-- Problem --
Repeat exactly, and only, the lines of the entries below from the one with "Touch M s₀ (setOrig a0 s) := by" through the one with "emit_touch (m.trans rfl) ?_", both ends included.

-- Source data --

++++++++++++++++++++

theorem gwySeekDone_touch {M : Nat} {s₀ s : State} {a0} (m : Sub 0x60 M) (h : Touch M s₀ s) :
    Touch M s₀ (gwySeekDone a0 s) := by
  unfold gwySeekDone
  repeat' with_reducible first
    | assumption | refine gwySeek_touch (m.trans rfl) ?_ | refine gwyEnd_touch (m.trans rfl) ?_
    | refine State.putH_touch (m.trans rfl) ?_ | refine gwyLoad_touch (m.trans rfl) ?_
    | refine Touch.ite_else ?_ (fun _ => ?_) | unfold x
    | (extract_lets +onlyGivenNames x; first | (refine Touch.cut (s := x) ?_ (fun _ => ?_); rotate_left; clear_value x) | clear_value x)
    | split

theorem execGwySeekDone_touch {M : Nat} {s₀ s : State} {a0} (m : Sub 0x60 M) (h : Touch M s₀ s) :
    OutTouch M s₀ (execGwySeekDone a0 s) := by
  unfold execGwySeekDone
  repeat' with_reducible first
    | assumption | apply OutTouch.next | refine gwySeekDone_touch (m.trans rfl) ?_

theorem dropRec_touch {M : Nat} {s₀ s : State} {a0} (m : Sub 0x100000000100004010 M) (h : Touch M s₀ s) :
    Touch M s₀ (dropRec a0 s) := by
  unfold dropRec
  repeat' with_reducible first
    | assumption | refine State.withLg_touch (m.bit rfl) ?_ | refine State.bumpSat_touch ?_
    | refine State.setRaw_touch (m.trans rfl) ?_
    | refine put_page_touch (m.trans (by decide +kernel)) ?_ | refine put_ch_touch (m.trans (by decide +kernel)) ?_ | refine put_idx_touch (m.trans (by decide +kernel)) ?_ | refine put_host_touch (m.trans (by decide +kernel)) ?_ | refine put_pll_touch (m.trans (by decide +kernel)) ?_ | refine put_master_touch (m.trans (by decide +kernel)) ?_ | refine put_closed_touch (m.trans (by decide +kernel)) ?_ | refine State.put_touch (m.trans (by decide +kernel)) ?_ | refine put_any_touch (m.trans (by decide +kernel)) ?_

theorem fullCheck_touch {M : Nat} {s₀ s : State} (m : Sub 0x100004010 M) (h : Touch M s₀ s) :
    Touch M s₀ (fullCheck s) := by
  unfold fullCheck
  repeat' with_reducible first
    | assumption | refine State.withLg_touch (m.bit rfl) ?_ | refine State.setRaw_touch (m.trans rfl) ?_
    | refine Touch.ite_else ?_ (fun _ => ?_) | unfold x
    | (extract_lets +onlyGivenNames x; first | (refine Touch.cut (s := x) ?_ (fun _ => ?_); rotate_left; clear_value x) | clear_value x)
    | split

theorem overwrite_touch {M : Nat} {s₀ s : State} {a0} (m : Sub 0x100000000100004010 M) (h : Touch M s₀ s) :
    Touch M s₀ (overwrite a0 s) := by
  unfold overwrite
  repeat' with_reducible first
    | assumption | refine State.withLg_touch (m.bit rfl) ?_ | refine State.bumpSat_touch ?_
    | refine State.setRaw_touch (m.trans rfl) ?_
    | refine put_page_touch (m.trans (by decide +kernel)) ?_ | refine put_ch_touch (m.trans (by decide +kernel)) ?_ | refine put_idx_touch (m.trans (by decide +kernel)) ?_ | refine put_host_touch (m.trans (by decide +kernel)) ?_ | refine put_pll_touch (m.trans (by decide +kernel)) ?_ | refine put_master_touch (m.trans (by decide +kernel)) ?_ | refine put_closed_touch (m.trans (by decide +kernel)) ?_ | refine State.put_touch (m.trans (by decide +kernel)) ?_ | refine put_any_touch (m.trans (by decide +kernel)) ?_
    | unfold x
    | (extract_lets +onlyGivenNames x; first | (refine Touch.cut (s := x) ?_ (fun _ => ?_); rotate_left; clear_value x) | clear_value x)

theorem mainWritten_touch {M : Nat} {s₀ s : State} {a0} (m : Sub 0x100004270 M) (h : Touch M s₀ s) :
    Touch M s₀ (mainWritten a0 s) := by
  unfold mainWritten
  repeat' with_reducible first
    | assumption | refine gwyNotices_touch (m.trans rfl) ?_ | refine State.setLastTally_touch (m.trans rfl) ?_
    | refine fullCheck_touch (m.trans rfl) ?_ | refine Touch.ite_else ?_ (fun _ => ?_) | unfold x
    | (extract_lets +onlyGivenNames x; first | (refine Touch.cut (s := x) ?_ (fun _ => ?_); rotate_left; clear_value x) | clear_value x)
    | split

theorem mainStore_touch {M : Nat} {s₀ s : State} {a0} (m : Sub 0x100004270 M) (h : Touch M s₀ s) :
    Touch M s₀ (mainStore a0 s) := by
  unfold mainStore
  repeat' with_reducible first
    | assumption | refine State.withLg_touch (m.bit rfl) ?_ | refine mainWritten_touch (m.trans rfl) ?_ | unfold x
    | (extract_lets +onlyGivenNames x; first | (refine Touch.cut (s := x) ?_ (fun _ => ?_); rotate_left; clear_value x) | clear_value x)
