theorem ceilDone_touch {M : Nat} {s₀ s : State} {a0 a1 a2 a3} (m : Sub 0x7ffffffffff35bfe391 M) (h : Touch M s₀ s) :
    Touch M s₀ (ceilDone a0 a1 a2 a3 s) := by
  unfold ceilDone
  repeat' with_reducible first
    | assumption | refine drainHeld_touch (m.trans rfl) ?_ | refine raise_touch (m.trans rfl) ?_
    | refine ceilWritten_touch (m.trans rfl) ?_ | refine State.withOrd_touch (m.bit rfl) ?_
    | refine Touch.ite_else ?_ (fun _ => ?_) | unfold x
    | (extract_lets +onlyGivenNames x; first | (refine Touch.cut (s := x) ?_ (fun _ => ?_); rotate_left; clear_value x) | clear_value x)
    | refine Touch.snd ?_ (by assumption) | split

theorem execCeilWriteDone_touch {M : Nat} {s₀ s : State} {a0 a1 a3 a4} (m : Sub 0x7ffffffffff35bfe391 M) (h : Touch M s₀ s) :
    OutTouch M s₀ (execCeilWriteDone a0 a1 s a3 a4) := by
  unfold execCeilWriteDone
  repeat' with_reducible first
    | assumption | apply OutTouch.next | refine ceilDone_touch (m.trans rfl) ?_

theorem setOrig_touch {M : Nat} {s₀ s : State} {a0} (m : Sub 0x100000 M) (h : Touch M s₀ s) :
    Touch M s₀ (setOrig a0 s) := by
  unfold setOrig
  repeat' with_reducible first
    | assumption | refine State.withXnet_touch (m.bit rfl) ?_ | unfold x
    | (extract_lets +onlyGivenNames x; first | (refine Touch.cut (s := x) ?_ (fun _ => ?_); rotate_left; clear_value x) | clear_value x)

theorem dropOrig_touch {M : Nat} {s₀ s : State} {a0} (m : Sub 0x100000 M) (h : Touch M s₀ s) :
    Touch M s₀ (dropOrig a0 s) := by
  unfold dropOrig
  repeat' with_reducible first
    | assumption | refine State.withXnet_touch (m.bit rfl) ?_ | unfold x
    | (extract_lets +onlyGivenNames x; first | (refine Touch.cut (s := x) ?_ (fun _ => ?_); rotate_left; clear_value x) | clear_value x)

theorem streamGap_touch {M : Nat} {s₀ s : State} {a0 a1 a2} (m : Sub 0x7ffe0000001002c6210 M) (h : Touch M s₀ s) :
    Touch M s₀ (streamGap a0 a1 a2 s) := by
  unfold streamGap
  repeat' with_reducible first
    | assumption | refine noteGap_touch (m.trans rfl) ?_ | refine emit_touch (m.trans rfl) ?_
    | refine State.bumpSat_touch ?_ | refine State.setRaw_touch (m.trans rfl) ?_
    | refine put_page_touch (m.trans (by decide +kernel)) ?_ | refine put_ch_touch (m.trans (by decide +kernel)) ?_ | refine put_idx_touch (m.trans (by decide +kernel)) ?_ | refine put_host_touch (m.trans (by decide +kernel)) ?_ | refine put_pll_touch (m.trans (by decide +kernel)) ?_ | refine put_master_touch (m.trans (by decide +kernel)) ?_ | refine put_closed_touch (m.trans (by decide +kernel)) ?_ | refine State.put_touch (m.trans (by decide +kernel)) ?_ | refine put_any_touch (m.trans (by decide +kernel)) ?_
    | unfold x
    | (extract_lets +onlyGivenNames x; first | (refine Touch.cut (s := x) ?_ (fun _ => ?_); rotate_left; clear_value x) | clear_value x)
    | split

theorem streamDeliver_touch {M : Nat} {s₀ s : State} {a0} (m : Sub 0x7ffffffffff35bfe290 M) (h : Touch M s₀ s) :
    Touch M s₀ (streamDeliver a0 s) := by
  unfold streamDeliver
  repeat' with_reducible first
    | assumption | refine deliverFrame_touch (m.trans rfl) ?_ | refine Touch.ite_else ?_ (fun _ => ?_) | split

theorem releaseRun_touch {M : Nat} {s₀ s : State} {xs o} (m : Sub 0x7ffffffffff35bfe290 M) (h : Touch M s₀ s) : Touch M s₀ (releaseRun xs o s).2 := by
  induction xs generalizing o s with
  | nil => exact h
  | cons x xs ih =>
    unfold releaseRun
    split
    · dsimp only
      split
      · exact ih (streamDeliver_touch (m.trans rfl) h)
      · exact ih (streamGap_touch (m.trans rfl) h)
    · exact h

theorem closeOldest_touch {M : Nat} {s₀ s : State} {a0} (m : Sub 0x7ffffffffff35bfe290 M) (h : Touch M s₀ s) :
    Touch M s₀ (closeOldest a0 s).2 := by
  unfold closeOldest
  repeat' with_reducible first
    | assumption | refine streamGap_touch (m.trans rfl) ?_ | refine releaseRun_touch (m.trans rfl) ?_
    | refine Touch.ite_else ?_ (fun _ => ?_) | unfold x
    | (extract_lets +onlyGivenNames x; first | (refine Touch.cut (s := x) ?_ (fun _ => ?_); rotate_left; clear_value x) | clear_value x)
    | split

theorem noteHold_touch {M : Nat} {s₀ s : State} {a0} (m : Sub 0x8000000000000011 M) (h : Touch M s₀ s) :
    Touch M s₀ (noteHold a0 s) := by
  unfold noteHold
  repeat' with_reducible first
    | assumption
    | refine put_page_touch (m.trans (by decide +kernel)) ?_ | refine put_ch_touch (m.trans (by decide +kernel)) ?_ | refine put_idx_touch (m.trans (by decide +kernel)) ?_ | refine put_host_touch (m.trans (by decide +kernel)) ?_ | refine put_pll_touch (m.trans (by decide +kernel)) ?_ | refine put_master_touch (m.trans (by decide +kernel)) ?_ | refine put_closed_touch (m.trans (by decide +kernel)) ?_ | refine State.put_touch (m.trans (by decide +kernel)) ?_ | refine put_any_touch (m.trans (by decide +kernel)) ?_
    | refine State.draw_touch (m.trans rfl) ?_ | unfold x
    | (extract_lets +onlyGivenNames x; first | (refine Touch.cut (s := x) ?_ (fun _ => ?_); rotate_left; clear_value x) | clear_value x)
    | refine Touch.snd ?_ (by assumption) | split
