-- ==== Sys2Proof/Laws/TouchBlockReset.lean ====
section
/-!
SUPPORT. What the definitions of Machine/BlockReset.lean touch.
-/

set_option Elab.async false
set_option linter.all false

namespace Sys2Proof.Machine

theorem clearPage_touch {M : Nat} {s₀ s : State} {p} (m : Sub 0x7ffffffffff104180f0 M) (h : Touch M s₀ s) : Touch M s₀ (clearPage p s) := by
  unfold clearPage
  refine State.withRegsB_touch (fun c => Sparse.wf_foldl (fun m b hm => ?_) _ c) (m.bit rfl)
    (State.withRegsA_touch (fun c => Sparse.wf_foldl (fun m b hm => ?_) _ c) (m.bit rfl)
      (foldl_touch (fun _ _ h => setReg_any_touch (m.trans rfl) h) h))
  all_goals
    dsimp only
    split
    · exact Sparse.wf_set _ _ hm
    · exact hm

theorem clearHeader_touch {M : Nat} {s₀ s : State} {a0} (m : Sub 0x380 M) (h : Touch M s₀ s) :
    Touch M s₀ (clearHeader a0 s) := by
  unfold clearHeader
  repeat' with_reducible first
    | assumption | refine State.setLasting_touch (m.trans rfl) ?_ | refine State.dropStaged_touch (m.trans rfl) ?_
    | refine State.withLastHi_touch (m.bit rfl) ?_ | refine Touch.ite_else ?_ (fun _ => ?_) | unfold x
    | (extract_lets +onlyGivenNames x; first | (refine Touch.cut (s := x) ?_ (fun _ => ?_); rotate_left; clear_value x) | clear_value x)
    | split

theorem blockBefore_touch {M : Nat} {s₀ s : State} {a0} (m : Sub 0x7ffffffffff1fede3fc M) (h : Touch M s₀ s) :
    Touch M s₀ (blockBefore a0 s) := by
  unfold blockBefore
  repeat' with_reducible first
    | assumption | refine staleChans_touch (m.trans rfl) ?_ | refine scanLost_touch (m.trans rfl) ?_
    | refine logDrain_touch (m.trans rfl) ?_ | refine portDisable_touch (m.trans rfl) ?_
    | refine fbStop_touch (m.trans rfl) ?_ | refine haltForced_touch (m.trans rfl) ?_
    | refine closeRange_touch (m.trans rfl) ?_ | refine discardSwitches_touch (m.trans rfl) ?_
    | refine Touch.ite_else ?_ (fun _ => ?_) | split

theorem xnetRestart_touch {M : Nat} {s₀ s : State} (m : Sub 0x4000000000100010 M) (h : Touch M s₀ s) :
    Touch M s₀ (xnetRestart s) := by
  unfold xnetRestart
  repeat' with_reducible first
    | assumption | refine splitKept_touch (m.trans rfl) ?_ | refine State.withXnet_touch (m.bit rfl) ?_
    | refine put_page_touch (m.trans (by decide +kernel)) ?_ | refine put_ch_touch (m.trans (by decide +kernel)) ?_ | refine put_idx_touch (m.trans (by decide +kernel)) ?_ | refine put_host_touch (m.trans (by decide +kernel)) ?_ | refine put_pll_touch (m.trans (by decide +kernel)) ?_ | refine put_master_touch (m.trans (by decide +kernel)) ?_ | refine put_closed_touch (m.trans (by decide +kernel)) ?_ | refine State.put_touch (m.trans (by decide +kernel)) ?_ | refine put_any_touch (m.trans (by decide +kernel)) ?_
    | unfold x
    | (extract_lets +onlyGivenNames x; first | (refine Touch.cut (s := x) ?_ (fun _ => ?_); rotate_left; clear_value x) | clear_value x)

theorem windowRecords_touch {M : Nat} {s₀ s : State} (m : Sub 0x7ffffffffff10418090 M) (h : Touch M s₀ s) :
    Touch M s₀ (windowRecords s) := by
  unfold windowRecords
  repeat' with_reducible first
    | assumption | refine State.baseState_touch (m.trans rfl) ?_ | refine State.setWinWord_touch (m.trans rfl) ?_
    | refine foldl_touch (fun _ _ _ => ?_) ?_ | unfold x
    | (extract_lets +onlyGivenNames x; first | (refine Touch.cut (s := x) ?_ (fun _ => ?_); rotate_left; clear_value x) | clear_value x)

theorem blockClear_touch {M : Nat} {s₀ s : State} {a0} (m : Sub 0x7ffffffffff3ffdeff0 M) (h : Touch M s₀ s) :
    Touch M s₀ (blockClear a0 s) := by
  unfold blockClear
  repeat' with_reducible first
    | assumption | refine State.withLg_touch (m.bit rfl) ?_ | refine State.withAfe_touch (m.bit rfl) ?_
    | refine repOff_touch (m.trans rfl) ?_ | refine xnetRestart_touch (m.trans rfl) ?_
    | refine State.withTt_touch (m.bit rfl) ?_ | refine abandonSlots_touch (m.trans rfl) ?_
    | refine panelOff_touch (m.trans rfl) ?_ | refine State.withSafe_touch (m.bit rfl) ?_
    | refine State.setGrp_touch (m.trans rfl) ?_ | refine safeRestart_touch (m.trans rfl) ?_
    | refine put_page_touch (m.trans (by decide +kernel)) ?_ | refine put_ch_touch (m.trans (by decide +kernel)) ?_ | refine put_idx_touch (m.trans (by decide +kernel)) ?_ | refine put_host_touch (m.trans (by decide +kernel)) ?_ | refine put_pll_touch (m.trans (by decide +kernel)) ?_ | refine put_master_touch (m.trans (by decide +kernel)) ?_ | refine put_closed_touch (m.trans (by decide +kernel)) ?_ | refine State.put_touch (m.trans (by decide +kernel)) ?_ | refine put_any_touch (m.trans (by decide +kernel)) ?_
    | refine resetWheel_touch (m.trans rfl) ?_ | refine rebuildReset_touch (m.trans rfl) ?_
    | refine safeFaultCode_touch (m.trans rfl) ?_ | refine State.setSeg_touch (m.trans rfl) ?_
    | refine windowRecords_touch (m.trans rfl) ?_ | refine State.withPanel_touch (m.bit rfl) ?_
    | refine State.setShadow_touch (m.trans rfl) ?_ | refine State.setXport_touch (m.trans rfl) ?_
    | refine periodTaken_touch (m.trans rfl) ?_ | refine gwyReset_touch (m.trans rfl) ?_
    | refine State.withEng_touch (m.bit rfl) ?_ | refine resetGroups_touch (m.trans rfl) ?_
    | refine State.withCall_touch (m.bit rfl) ?_ | refine refreshDo_touch (m.trans rfl) ?_
    | refine State.setChan_touch (m.trans rfl) ?_ | refine staleSend_touch (m.trans rfl) ?_
    | refine State.withOuts_touch (m.bit rfl) ?_ | refine refreshUnits_touch (m.trans rfl) ?_
    | refine State.setPort_touch (m.trans rfl) ?_ | refine setExc_touch (m.trans rfl) ?_
    | refine safeAllOff_touch (m.trans rfl) ?_ | refine safeDone_touch (m.trans rfl) ?_
    | refine foldl_touch (fun _ _ _ => ?_) ?_ | refine Touch.ite_else ?_ (fun _ => ?_) | unfold x
    | (extract_lets +onlyGivenNames x; first | (refine Touch.cut (s := x) ?_ (fun _ => ?_); rotate_left; clear_value x) | clear_value x)
    | split

theorem blockReset_touch {M : Nat} {s₀ s : State} {a0} (m : Sub 0x7ffffffffff3ffdeffc M) (h : Touch M s₀ s) :
    Touch M s₀ (blockReset a0 s) := by
  unfold blockReset
  repeat' with_reducible first
    | assumption | refine sendUnits_touch (m.trans rfl) ?_
    | refine put_page_touch (m.trans (by decide +kernel)) ?_ | refine put_ch_touch (m.trans (by decide +kernel)) ?_ | refine put_idx_touch (m.trans (by decide +kernel)) ?_ | refine put_host_touch (m.trans (by decide +kernel)) ?_ | refine put_pll_touch (m.trans (by decide +kernel)) ?_ | refine put_master_touch (m.trans (by decide +kernel)) ?_ | refine put_closed_touch (m.trans (by decide +kernel)) ?_ | refine State.put_touch (m.trans (by decide +kernel)) ?_ | refine put_any_touch (m.trans (by decide +kernel)) ?_
    | refine callSettle_touch (m.trans rfl) ?_ | refine accessFault_touch (m.trans rfl) ?_
    | refine clearHeader_touch (m.trans rfl) ?_ | refine clearPage_touch (m.trans rfl) ?_
    | refine blockClear_touch (m.trans rfl) ?_ | refine blockBefore_touch (m.trans rfl) ?_
    | refine Touch.ite_else ?_ (fun _ => ?_) | unfold x
    | (extract_lets +onlyGivenNames x; first | (refine Touch.cut (s := x) ?_ (fun _ => ?_); rotate_left; clear_value x) | clear_value x)
    | split

theorem reRaise_touch {M : Nat} {s₀ s : State} (m : Sub 0x7ffe001000101ac6210 M) (h : Touch M s₀ s) :
    Touch M s₀ (reRaise s) := by
  unfold reRaise
  repeat' with_reducible first
    | assumption | refine trackPoint_touch (m.trans rfl) ?_ | refine foldl_touch (fun _ _ _ => ?_) ?_
    | refine Touch.ite_else ?_ (fun _ => ?_) | split

theorem blockRestart_touch {M : Nat} {s₀ s : State} {a0 a1} (m : Sub 0x7ffffffffff37efe3f0 M) (h : Touch M s₀ s) :
    Touch M s₀ (blockRestart a0 a1 s) := by
  unfold blockRestart
  repeat' with_reducible first
    | assumption | refine fbJoin_touch (m.trans rfl) ?_ | refine logStart_touch (m.trans rfl) ?_
    | refine reRaise_touch (m.trans rfl) ?_ | refine scanWritten_touch (m.trans rfl) ?_
    | refine updatePanel_touch (m.trans rfl) ?_ | refine fastTaken_touch (m.trans rfl) ?_
    | refine forcePass_touch (m.trans rfl) ?_ | refine panelStart_touch (m.trans rfl) ?_
    | refine portEnable_touch (m.trans rfl) ?_ | refine configSelection_touch (m.trans rfl) ?_
    | refine repDriveAll_touch (m.trans rfl) ?_ | refine regionsStart_touch (m.trans rfl) ?_
    | refine updateDo_touch (m.trans rfl) ?_ | refine Touch.ite_else ?_ (fun _ => ?_) | split

theorem blockResetEnd_touch {M : Nat} {s₀ s : State} {a0 a1} (m : Sub 0x7ffffffffff37efe3f0 M) (h : Touch M s₀ s) :
    Touch M s₀ (blockResetEnd a0 a1 s) := by
  unfold blockResetEnd
  repeat' with_reducible first
    | assumption | refine clockFollow_touch (m.trans rfl) ?_
    | refine put_page_touch (m.trans (by decide +kernel)) ?_ | refine put_ch_touch (m.trans (by decide +kernel)) ?_ | refine put_idx_touch (m.trans (by decide +kernel)) ?_ | refine put_host_touch (m.trans (by decide +kernel)) ?_ | refine put_pll_touch (m.trans (by decide +kernel)) ?_ | refine put_master_touch (m.trans (by decide +kernel)) ?_ | refine put_closed_touch (m.trans (by decide +kernel)) ?_ | refine State.put_touch (m.trans (by decide +kernel)) ?_ | refine put_any_touch (m.trans (by decide +kernel)) ?_
    | refine callSettle_touch (m.trans rfl) ?_ | refine blockRestart_touch (m.trans rfl) ?_
    | refine Touch.ite_else ?_ (fun _ => ?_) | split

theorem execBlockResetEnd_touch {M : Nat} {s₀ s : State} {a0 a2} (m : Sub 0x7ffffffffff37efe3f0 M) (h : Touch M s₀ s) :
    OutTouch M s₀ (execBlockResetEnd a0 s a2) := by
  unfold execBlockResetEnd
  repeat' with_reducible first
    | assumption | apply OutTouch.next | refine blockResetEnd_touch (m.trans rfl) ?_
    | refine Touch.ite_else ?_ (fun _ => ?_) | split

end Sys2Proof.Machine
end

++++++++++++++++++++

-- Result for this task --
    Touch M s₀ (setOrig a0 s) := by
  unfold setOrig
  repeat' with_reducible first
    | assumption | refine State.withXnet_touch (m.bit rfl) ?_ | unfold x
    | (extract_lets +onlyGivenNames x; first | (refine Touch.cut (s := x) ?_ (fun _ => ?_); rotate_left; clear_value x) | clear_value x)

theorem dropOrig_touch {M : Nat} {s₀ s : State} {a0} (m : Sub 0x100000 M) (h : Touch M s₀ s) :
    Touch M s₀ (dropOrig a0 s) := by
  unfold dropOrig
  repeat' with_reducible first
    | assumption | refine State.withXnet_touch (m.bit rfl) ?_ | unfold x
    | (extract_lets +onlyGivenNames x; first | (refine Touch.cut (s := x) ?_ (fun _ => ?_); rotate_left; clear_value x) | clear_value x)

theorem streamGap_touch {M : Nat} {s₀ s : State} {a0 a1 a2} (m : Sub 0x7ffe0000001002c6210 M) (h : Touch M s₀ s) :
    Touch M s₀ (streamGap a0 a1 a2 s) := by
  unfold streamGap
  repeat' with_reducible first
    | assumption | refine noteGap_touch (m.trans rfl) ?_ | refine emit_touch (m.trans rfl) ?_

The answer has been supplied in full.